Старика на печи Антон, однако, все же обеспокоил. Старик завозился, закряхтел, стал спускаться, привычно находя в темноте опору для рук и ног. Скрипнув дверью, вышел наружу – помочиться. Справив нужду, он не вернулся, остался на улице; должно быть, и его привлекли перекаты военного грома за горизонтом, полыхающий там свет.
При всей своей молчаливости и как бы безразличии, покорности событиям, старик тоже терзался тоской и смятением перед тем, что надвигается и на его деревеньку, на его хилый домик, на его одинокое старческое существование. Война, враги, если придут сюда, не пощадят и его. Не спасет ни старость, ни полная его безвредность для немцев, перед которыми он слаб и немощен, как малое дитя.
Дождь продолжал вкрадчиво шелестеть по соломенной крыше, все так же булькали капли в миску у порога.

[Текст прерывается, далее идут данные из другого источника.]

-- ==== Sys2Proof/Machine/Operands.lean ====
section
/-! DEFINITION. The operand forms of the chunks: the payload items of 30_encoding.md R92 to R95, and the
mode bits of a chunk id (R84). -/

namespace Sys2Proof.Machine

/-- The byte length of a codebook entry in the stream (30_encoding.md R92, R93). -/
inductive EntryForm where
  /-- Four luma bytes, U and V (R92). -/
  | six
  /-- Four luma bytes; chroma is forced to 128 (R93). -/
  | four
  deriving DecidableEq, Repr

/-- The entry width in bytes (41_codebook_loader.md R141). -/
def EntryForm.width : EntryForm → Nat
  | .six => 6
  | .four => 4

/-- The stored value of a chroma byte: `(c + 128) mod 256` (30_encoding.md R90). -/
def biasChroma (c : Byte) : Byte := c + 128#8

/-- Changes one entry of the current strip's table. -/
def State.updEntry (s : State) (t : Table) (i : Byte) (f : Entry → Entry) : State :=
  s.setEntry s.si.toNat t i (f (s.entry s.si.toNat t i))

/-- Reads one byte of an entry and writes the one field it goes to, so that an entry cut short by
`StreamUnderrun` keeps the fields already written (41_codebook_loader.md R145). -/
def loadField (t : Table) (i : Byte) (put : Byte → Entry → Entry) : Act Unit := do
  let b ← readU8
  modify fun s => s.updEntry t i (put b)

/-- The four luma bytes of either form (30_encoding.md R92). -/
def loadLuma (t : Table) (i : Byte) : Act Unit := do
  loadField t i fun b e => { e with y0 := b }
  loadField t i fun b e => { e with y1 := b }
  loadField t i fun b e => { e with y2 := b }
  loadField t i fun b e => { e with y3 := b }

/-- Reads a 6-byte entry into `CB[SI][t][i]` (41_codebook_loader.md R145). -/
def loadEntry6 (t : Table) (i : Byte) : Act Unit := do
  loadLuma t i
  loadField t i fun b e => { e with u := biasChroma b }
  loadField t i fun b e => { e with v := biasChroma b }

/-- Reads a 4-byte entry into `CB[SI][t][i]` (41_codebook_loader.md R146). -/
def loadEntry4 (t : Table) (i : Byte) : Act Unit := do
  loadLuma t i
  modify fun s => s.updEntry t i fun e => { e with u := 128#8, v := 128#8 }

/-- Reads one codebook entry in its form. -/
def loadEntry (t : Table) (form : EntryForm) (i : Byte) : Act Unit :=
  match form with
  | .six => loadEntry6 t i
  | .four => loadEntry4 t i

/-- A V1 vector: one index byte into the current strip's V1 table (42_vector_unpacker.md R169). -/
def readV1 : Act Entry := do
  needPayload 1
  let i ← readU8
  let s ← get
  return s.entry s.si.toNat .v1 i

/-- The four entries of a V4 vector, one per quadrant: 0 top-left, 1 top-right, 2 bottom-left,
3 bottom-right (30_encoding.md R95). -/
structure Quad where
  q0 : Entry
  q1 : Entry
  q2 : Entry
  q3 : Entry
  deriving DecidableEq, Repr

/-- A V4 vector: one budget test, then four index bytes into the current strip's V4 table
(42_vector_unpacker.md R171). -/
def readV4 : Act Quad := do
  needPayload 4
  let i0 ← readU8
  let i1 ← readU8
  let i2 ← readU8
  let i3 ← readU8
  let s ← get
  return { q0 := s.entry s.si.toNat .v4 i0, q1 := s.entry s.si.toNat .v4 i1,
           q2 := s.entry s.si.toNat .v4 i2, q3 := s.entry s.si.toNat .v4 i3 }

/-- `CID[1]` of a loader chunk: the target table (41_codebook_loader.md R140). -/
def tableOfId (id : Byte) : Table := if id.getLsbD 1 then .v1 else .v4

/-- `CID[0]` of a loader chunk: conditional (41_codebook_loader.md R141). -/
def conditionalOfId (id : Byte) : Bool := id.getLsbD 0

/-- `CID[2]` of a loader chunk: the entry form (41_codebook_loader.md R141). -/
def formOfId (id : Byte) : EntryForm := if id.getLsbD 2 then .four else .six

/-- `CID[0]` of a vector chunk: the skip stream is active (42_vector_unpacker.md R161). -/
def skipOfId (id : Byte) : Bool := id.getLsbD 0

/-- `CID[1]` of a vector chunk: the selector stream is active when it is clear (42_vector_unpacker.md
R161). -/
def selOfId (id : Byte) : Bool := !id.getLsbD 1

end Sys2Proof.Machine
end

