-- ==== Sys2Proof/Certificates/Slice0/Obligations.lean ====
section
/-! DEFINITION. The statements for the provers. Each says what the spec's rules named in its docstring say of
the machine; a statement about the model's own choice says so. -/

open Sys2Proof Sys2Proof.Machine

/-! ### Reading the stream -/

/-- 20_memory.md R58 to R62: the four reads are big-endian, advance `POS` by their bytes, and where they do
not fit read nothing and raise `StreamUnderrun(POS)`, as a read of any number of bytes does; the 24-bit read
is an 8-bit and a 16-bit read. -/
def Obligations.StreamReadsAreBigEndianOrUnderrun : Prop :=
  ∀ s : State,
    (readU8 s =
      if s.streamLen < s.pos + 1 then .error (.raise .streamUnderrun s.pos) s
      else .ok (streamByte s s.pos) { s with pos := s.pos + 1 }) ∧
    (readU16 s =
      if s.streamLen < s.pos + 2 then .error (.raise .streamUnderrun s.pos) s
      else .ok (BitVec.ofNat 16 (s.field16 s.pos)) { s with pos := s.pos + 2 }) ∧
    (readU24 s =
      if s.streamLen < s.pos + 1 then .error (.raise .streamUnderrun s.pos) s
      else if s.streamLen < s.pos + 3 then
        .error (.raise .streamUnderrun (s.pos + 1)) { s with pos := s.pos + 1 }
      else .ok (BitVec.ofNat 24 (s.field24 s.pos)) { s with pos := s.pos + 3 }) ∧
    (readU32 s =
      if s.streamLen < s.pos + 4 then .error (.raise .streamUnderrun s.pos) s
      else .ok (BitVec.ofNat 32 (s.field32 s.pos)) { s with pos := s.pos + 4 }) ∧
    ∀ n, readBytes n s =
      if s.streamLen < s.pos + n then .error (.raise .streamUnderrun s.pos) s
      else .ok ((List.range n).map fun k => streamByte s (s.pos + k)) { s with pos := s.pos + n }

/-! ### Memory and the raster -/

/-- 20_memory.md R56: a write stores its bytes at rising addresses, the first at the lowest, and has no other
effect; the memory keeps its canonical form. -/
def Obligations.MemoryWriteStoresItsBytesOnly : Prop :=
  ∀ (m : Memory) (a : Nat) (bs : List Byte),
    (∀ k, (m.write a bs).read k = if a ≤ k ∧ k < a + bs.length then bs[k - a]? else m.read k) ∧
    (m.wf → (m.write a bs).wf)

/-- 43_yuv_to_rgb.md R190: `PutPixel` stores blue, green and red of the converted samples at
`(y * WIDTH + x) * 3`, and nothing when the pixel is outside the frame. -/
def Obligations.PutPixelStoresBlueGreenRed : Prop :=
  ∀ (s : State) (x y : Nat) (lum u v : Byte),
    (x < s.width.toNat ∧ y < s.height.toNat →
      s.putPixel x y lum u v = { s with raster := (s.putPixel x y lum u v).raster } ∧
      ∀ a, (s.putPixel x y lum u v).raster.read a =
        if a = (y * s.width.toNat + x) * 3 then some (convert lum u v).b
        else if a = (y * s.width.toNat + x) * 3 + 1 then some (convert lum u v).g
        else if a = (y * s.width.toNat + x) * 3 + 2 then some (convert lum u v).r
        else s.raster.read a) ∧
    (¬ (x < s.width.toNat ∧ y < s.height.toNat) → s.putPixel x y lum u v = s)

/-! ### The colour conversion -/

/-- 43_yuv_to_rgb.md R186 to R189: the three channels are the clamped exact sums, which stay in the ranges the
rules give; the halved chroma truncates toward zero. -/
def Obligations.ColourChannelsAreClampedSums : Prop :=
  (∀ lum u v : Byte,
    ((convert lum u v).r.toNat : Int) = max 0 (min 255 ((lum.toNat : Int) + 2 * ((v.toNat : Int) - 128))) ∧
    ((convert lum u v).g.toNat : Int) =
      max 0 (min 255
        ((lum.toNat : Int) - Int.tdiv ((u.toNat : Int) - 128) 2 - ((v.toNat : Int) - 128))) ∧
    ((convert lum u v).b.toNat : Int) = max 0 (min 255 ((lum.toNat : Int) + 2 * ((u.toNat : Int) - 128))) ∧
    (-256 ≤ redSum lum v ∧ redSum lum v ≤ 509) ∧
    (-190 ≤ greenSum lum u v ∧ greenSum lum u v ≤ 447) ∧
    (-256 ≤ blueSum lum u ∧ blueSum lum u ≤ 509)) ∧
  [-1, -3, -127, -128, 1, 127].map (fun a : Int => Int.tdiv a 2) = [0, -1, -63, -64, 0, 63]

/-- 43_yuv_to_rgb.md R193: neutral chroma gives grey; the chroma of a never-loaded entry gives no red, no
blue, and `min(Y + 192, 255)` green. -/
def Obligations.NeutralAndUnloadedChroma : Prop :=
  ∀ lum : Byte,
    convert lum 128#8 128#8 = { r := lum, g := lum, b := lum } ∧
    (convert lum 0#8 0#8).r = 0#8 ∧ (convert lum 0#8 0#8).g.toNat = min (lum.toNat + 192) 255 ∧
    (convert lum 0#8 0#8).b = 0#8

/-- 43_yuv_to_rgb.md R194: the eleven worked values, as raster bytes B, G, R. -/
def Obligations.WorkedColourValues : Prop :=
  (convert 100#8 150#8 150#8).bytes = [0x90#8, 0x43#8, 0x90#8] ∧
  (convert 255#8 255#8 255#8).bytes = [0xFF#8, 0x41#8, 0xFF#8] ∧
  (convert 0#8 0#8 0#8).bytes = [0x00#8, 0xC0#8, 0x00#8] ∧
  (convert 255#8 0#8 0#8).bytes = [0x00#8, 0xFF#8, 0x00#8] ∧
  (convert 0#8 255#8 255#8).bytes = [0xFE#8, 0x00#8, 0xFE#8] ∧
  (convert 128#8 128#8 128#8).bytes = [0x80#8, 0x80#8, 0x80#8] ∧
  (convert 128#8 127#8 128#8).bytes = [0x7E#8, 0x80#8, 0x80#8] ∧
  (convert 128#8 125#8 128#8).bytes = [0x7A#8, 0x81#8, 0x80#8] ∧
  (convert 128#8 129#8 128#8).bytes = [0x82#8, 0x80#8, 0x80#8] ∧
  (convert 16#8 128#8 0#8).bytes = [0x10#8, 0x90#8, 0x00#8] ∧
  (convert 200#8 255#8 128#8).bytes = [0xFF#8, 0x89#8, 0xC8#8]

/-! ### Encoding -/

/-- 30_encoding.md R83, R85: every instruction, with every size, is what its own bytes decode to. -/
def Obligations.DecodeOfEncodeIsTheInstruction : Prop :=
  ∀ (i : Instr) (rest : List Byte), decode (encode i ++ rest) = .ok (i, rest)

/-- 30_encoding.md R83, R85: bytes that decode are the encoding of what they decode to. -/
def Obligations.DecodedBytesAreTheEncoding : Prop :=
  ∀ (bs : List Byte) (i : Instr) (rest : List Byte), decode bs = .ok (i, rest) → bs = encode i ++ rest

/-- 30_encoding.md R97: an id that is no instruction's is rejected as an unknown chunk, whatever the size
says; 245 of the 256 ids are. -/
def Obligations.UnlistedIdsAreUnknownChunks : Prop :=
  (∀ (id z2 z1 z0 : Byte) (rest : List Byte), (∀ i : Instr, chunkId i ≠ id) →
    decode (id :: z2 :: z1 :: z0 :: rest) = .error (.unknownChunk id)) ∧
  ((List.range 256).filter fun n => (instrOfHeader (BitVec.ofNat 8 n) 4#24).isNone).length = 245

/-- 30_encoding.md R85: a header word written out from the encoding of each instruction (the worked examples
of R148 to R155 and R175 to R177) decodes to it. -/
def Obligations.HeaderWordsDecode : Prop :=
  decodeTableWord 32 0x20000010 = some (.ldcbV4F6 16#24) ∧
  decodeTableWord 32 0x21000014 = some (.ldcbV4C6 20#24) ∧
  decodeTableWord 32 0x2200000A = some (.ldcbV1F6 10#24) ∧
  decodeTableWord 32 0x2300000E = some (.ldcbV1C6 14#24) ∧
  decodeTableWord 32 0x2400000C = some (.ldcbV4F4 12#24) ∧
  decodeTableWord 32 0x2500000C = some (.ldcbV4C4 12#24) ∧
  decodeTableWord 32 0x2600000A = some (.ldcbV1F4 10#24) ∧
  decodeTableWord 32 0x27000007 = some (.ldcbV1C4 7#24) ∧
  decodeTableWord 32 0x3000000D = some (.vecSel 13#24) ∧
  decodeTableWord 32 0x31000008 = some (.vecSkipSel 8#24) ∧
  decodeTableWord 32 0x32000006 = some (.vecV1 6#24) ∧
  decodeTableWord 32 0x33000004 = none

/-- 30_encoding.md R84; 41_codebook_loader.md R140, R141; 42_vector_unpacker.md R161: what each of the eleven
meanings does is what the mode bits of its id say. -/
def Obligations.MeaningsFollowTheModeBits : Prop :=
  (∀ (i : Instr) (s : State), (chunkId i).extractLsb' 4 4 = 2#4 →
    exec i s = runChunk (chunkId i) i.size
      (loadCodebook (tableOfId (chunkId i)) (conditionalOfId (chunkId i)) (formOfId (chunkId i))) s) ∧
  ∀ (i : Instr) (s : State), (chunkId i).extractLsb' 4 4 = 3#4 →
    exec i s = runChunk (chunkId i) i.size
      (decodeVectors (skipOfId (chunkId i)) (selOfId (chunkId i))) s

/-- 10_state.md R31 and 60_exceptions.md R201: the encodings of `PHASE` and `CAUSE`. -/
def Obligations.CodesOfPhaseAndCause : Prop :=
  [Phase.idle, .busy, .done, .failed].map Phase.code = [0#2, 1#2, 2#2, 3#2] ∧
  [Cause.none, .unknownChunk, .streamUnderrun, .badChunkSize, .badStripLength, .capacity,
    .dimMismatch].map Cause.code = [0#4, 1#4, 2#4, 3#4, 4#4, 5#4, 6#4]

/-! ### Reset and the host -/

/-- 10_state.md R42, 70_reset_and_hazards.md R230: what the spec says reset leaves; of the raster no byte has a
value. -/
def Obligations.ResetLeavesTheSpecifiedValues : Prop :=
  State.reset.phase = .idle ∧ State.reset.cause = .none ∧ State.reset.finfo = 0 ∧
  State.reset.alloc = false ∧ State.reset.raster = [] ∧
  ∀ (slot : Nat) (t : Table) (i : Byte), State.reset.entry slot t i = Entry.zero

/-- 70_reset_and_hazards.md R230 to R232: the reset command, in any phase, gives every register of the block
its reset value and keeps S. That it also keeps the parameters and counts the reset is the model's own
choice (log entries 2, 3 and 7). -/
def Obligations.ResetCommandRestoresTheBlock : Prop :=
  ∀ (s : State) (rest : List HostCmd), s.host = .reset :: rest →
    step s = .next { State.reset with
      stream := s.stream, maxStrips := s.maxStrips, rasterCap := s.rasterCap, host := rest,
      hostData := s.hostData, epoch := s.epoch + 1 }

/-- 60_exceptions.md R215, 40_frame_decoder.md R110: START outside `BUSY` enters the frame decode and
touches nothing but `PHASE`, `CAUSE`, `FINFO` and `POS` (and the sequencer's position, log entry 5). -/
def Obligations.StartEntersTheFrameDecode : Prop :=
  ∀ (s : State) (rest : List HostCmd), s.host = .start :: rest → s.phase ≠ .busy →
    step s = .next { s with host := rest, phase := .busy, cause := .none, finfo := 0, pos := s.startPos,
                            seq := .frameHeader }

/-- 60_exceptions.md R216: START while `BUSY` has no effect. -/
def Obligations.StartWhileBusyIsIgnored : Prop :=
  ∀ (s : State) (rest : List HostCmd), s.host = .start :: rest → s.phase = .busy →
    step s = .next { s with host := rest }

/-- 60_exceptions.md R218: outside `BUSY` the host may write `START_POS`, `STREAM_LEN` and S, and write and
read R; nothing else changes. Three things are the model's choice: that an access that reaches beyond R stops
with the lowest address beyond it (log entry 10), that the value read appears in `hostData` (log entry 13), and
that S can be written at any address, also at or above `STREAM_LEN` (log entry 17). -/
def Obligations.HostAccessesOutsideBusy : Prop :=
  ∀ (s : State) (rest : List HostCmd) (n a : Nat) (bs : List Byte), s.phase ≠ .busy →
    step { s with host := .writeStartPos n :: rest } = .next { s with host := rest, startPos := n } ∧
    step { s with host := .writeStreamLen n :: rest } = .next { s with host := rest, streamLen := n } ∧
    step { s with host := .writeStream a bs :: rest } =
      .next { s with host := rest, stream := s.stream.write a bs } ∧
    (a + bs.length ≤ s.rasterCap → step { s with host := .writeRaster a bs :: rest } =
      .next { s with host := rest, raster := s.raster.write a bs }) ∧
    (s.rasterCap < a + bs.length → step { s with host := .writeRaster a bs :: rest } =
      .fault (.rasterAddress (max a s.rasterCap))) ∧
    (a < s.rasterCap → step { s with host := .readRaster a :: rest } =
      .next { s with host := rest, hostData := (rasterByte s a).toNat }) ∧
    (s.rasterCap ≤ a → step { s with host := .readRaster a :: rest } = .fault (.rasterAddress a))

/-- 60_exceptions.md R218, 93_implementation_defined.md U13: while `BUSY`, a host write of S, `START_POS` or
`STREAM_LEN`, or an access to R, is refused (log entry 8). -/
def Obligations.HostAccessesWhileBusyAreRefused : Prop :=
  ∀ (s : State) (rest : List HostCmd) (n a : Nat) (bs : List Byte), s.phase = .busy →
    ∀ c ∈ [HostCmd.writeStartPos n, .writeStreamLen n, .writeStream a bs, .writeRaster a bs, .readRaster a],
      step { s with host := c :: rest } = .refused (.hostAccessWhileBusy c)

/-- 10_state.md R31, R34, 60_exceptions.md R201, R218: a register the host reads gives its value, `PHASE` and
`CAUSE` their codes; `PHASE` can be read at any time, the registers of R34 outside `BUSY`. The model's choices:
that `CAUSE` and `FINFO` can be read while `BUSY` too, where R218 speaks of `PHASE` alone, and that a read of any
other register while `BUSY` is refused (log entry 8); that a read of `WIDTH`, `HEIGHT`, `NSTRIPS`, `FLAGS` or
`FRAME_LEN` outside `BUSY` gives what the register holds also where R34 does not call it valid, and that the value
appears in `hostData` (log entry 13). -/
def Obligations.HostReadsReturnTheRegisters : Prop :=
  (∀ (s : State) (rest : List HostCmd) (r : HostReg),
    (s.phase ≠ .busy ∨ r = .phase ∨ r = .cause ∨ r = .finfo →
      step { s with host := .readReg r :: rest } = .next { s with host := rest, hostData := s.hostReg r }) ∧
    (s.phase = .busy → r ≠ .phase → r ≠ .cause → r ≠ .finfo →
      step { s with host := .readReg r :: rest } = .refused (.hostAccessWhileBusy (.readReg r)))) ∧
  ∀ s : State,
    s.hostReg .phase = (match s.phase with | .idle => 0 | .busy => 1 | .done => 2 | .failed => 3) ∧
    s.hostReg .cause = (match s.cause with
      | .none => 0 | .unknownChunk => 1 | .streamUnderrun => 2 | .badChunkSize => 3 | .badStripLength => 4
      | .capacity => 5 | .dimMismatch => 6) ∧
    s.hostReg .finfo = s.finfo ∧ s.hostReg .width = s.width.toNat ∧ s.hostReg .height = s.height.toNat ∧
    s.hostReg .nstrips = s.nstrips.toNat ∧ s.hostReg .flags = s.flags.toNat ∧
    s.hostReg .frameLen = s.frameLen.toNat ∧ s.hostReg .startPos = s.startPos ∧
    s.hostReg .streamLen = s.streamLen

/-- 60_exceptions.md R219: outside `BUSY`, with no command of the host pending, no state changes. -/
def Obligations.QuiescentPhasesChangeNothing : Prop :=
  ∀ s : State, s.host = [] → s.phase ≠ .busy → step s = .next s

/-! ### The frame header -/

/-- 40_frame_decoder.md R111, R112, R114, R115, R132, 60_exceptions.md R210: a first frame within the
capacities sets the frame registers, the latch and the row cursor, and goes to strip 0, or to `DONE` when it
has none; one beyond a capacity fails, strips before raster, and the latch stays clear. That a frame without
strips leaves `SI` as it was is the model's inference (log entry 12). -/
def Obligations.FirstFrameIsCheckedAndLatched : Prop :=
  ∀ s : State, s.AtFrameHeader → s.alloc = false → s.pos + 10 ≤ s.streamLen →
    (s.maxStrips < s.withFrameHeader.nstrips.toNat →
      step s = .next { s.withFrameHeader with phase := .failed, cause := .capacity, finfo := 0 }) ∧
    (s.withFrameHeader.nstrips.toNat ≤ s.maxStrips →
      s.rasterCap < s.withFrameHeader.width.toNat * s.withFrameHeader.height.toNat * 3 →
      step s = .next { s.withFrameHeader with phase := .failed, cause := .capacity, finfo := 1 }) ∧
    (s.withFrameHeader.nstrips.toNat ≤ s.maxStrips →
      s.withFrameHeader.width.toNat * s.withFrameHeader.height.toNat * 3 ≤ s.rasterCap →
      step s = .next
        (if s.withFrameHeader.nstrips = 0#16 then
          { s.withFrameHeader with
              alloc := true, allocW := s.withFrameHeader.width, allocH := s.withFrameHeader.height,
              allocN := s.withFrameHeader.nstrips, rowcur := 0#32, phase := .done }
        else
          { s.withFrameHeader with
              alloc := true, allocW := s.withFrameHeader.width, allocH := s.withFrameHeader.height,
              allocN := s.withFrameHeader.nstrips, rowcur := 0#32, si := 0#16, seq := .stripHeader }))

Что-то шевелилось, складывалось в душе у Антона в ответ на шелест мелкого дождя, бульканье капель, кряхтение и покашливание старика, стоявшего на дворе, в ответ на все впечатления дня, непроглядный мрак и запах избенки, ставший уже не столь раздражающим. И если бы все, что бродило в Антоне, что он неясно, смутно чувствовал, не стараясь как-то определить, могло бы оформиться в какое-то одно слово, то, наверное, этим словом стало бы – родина.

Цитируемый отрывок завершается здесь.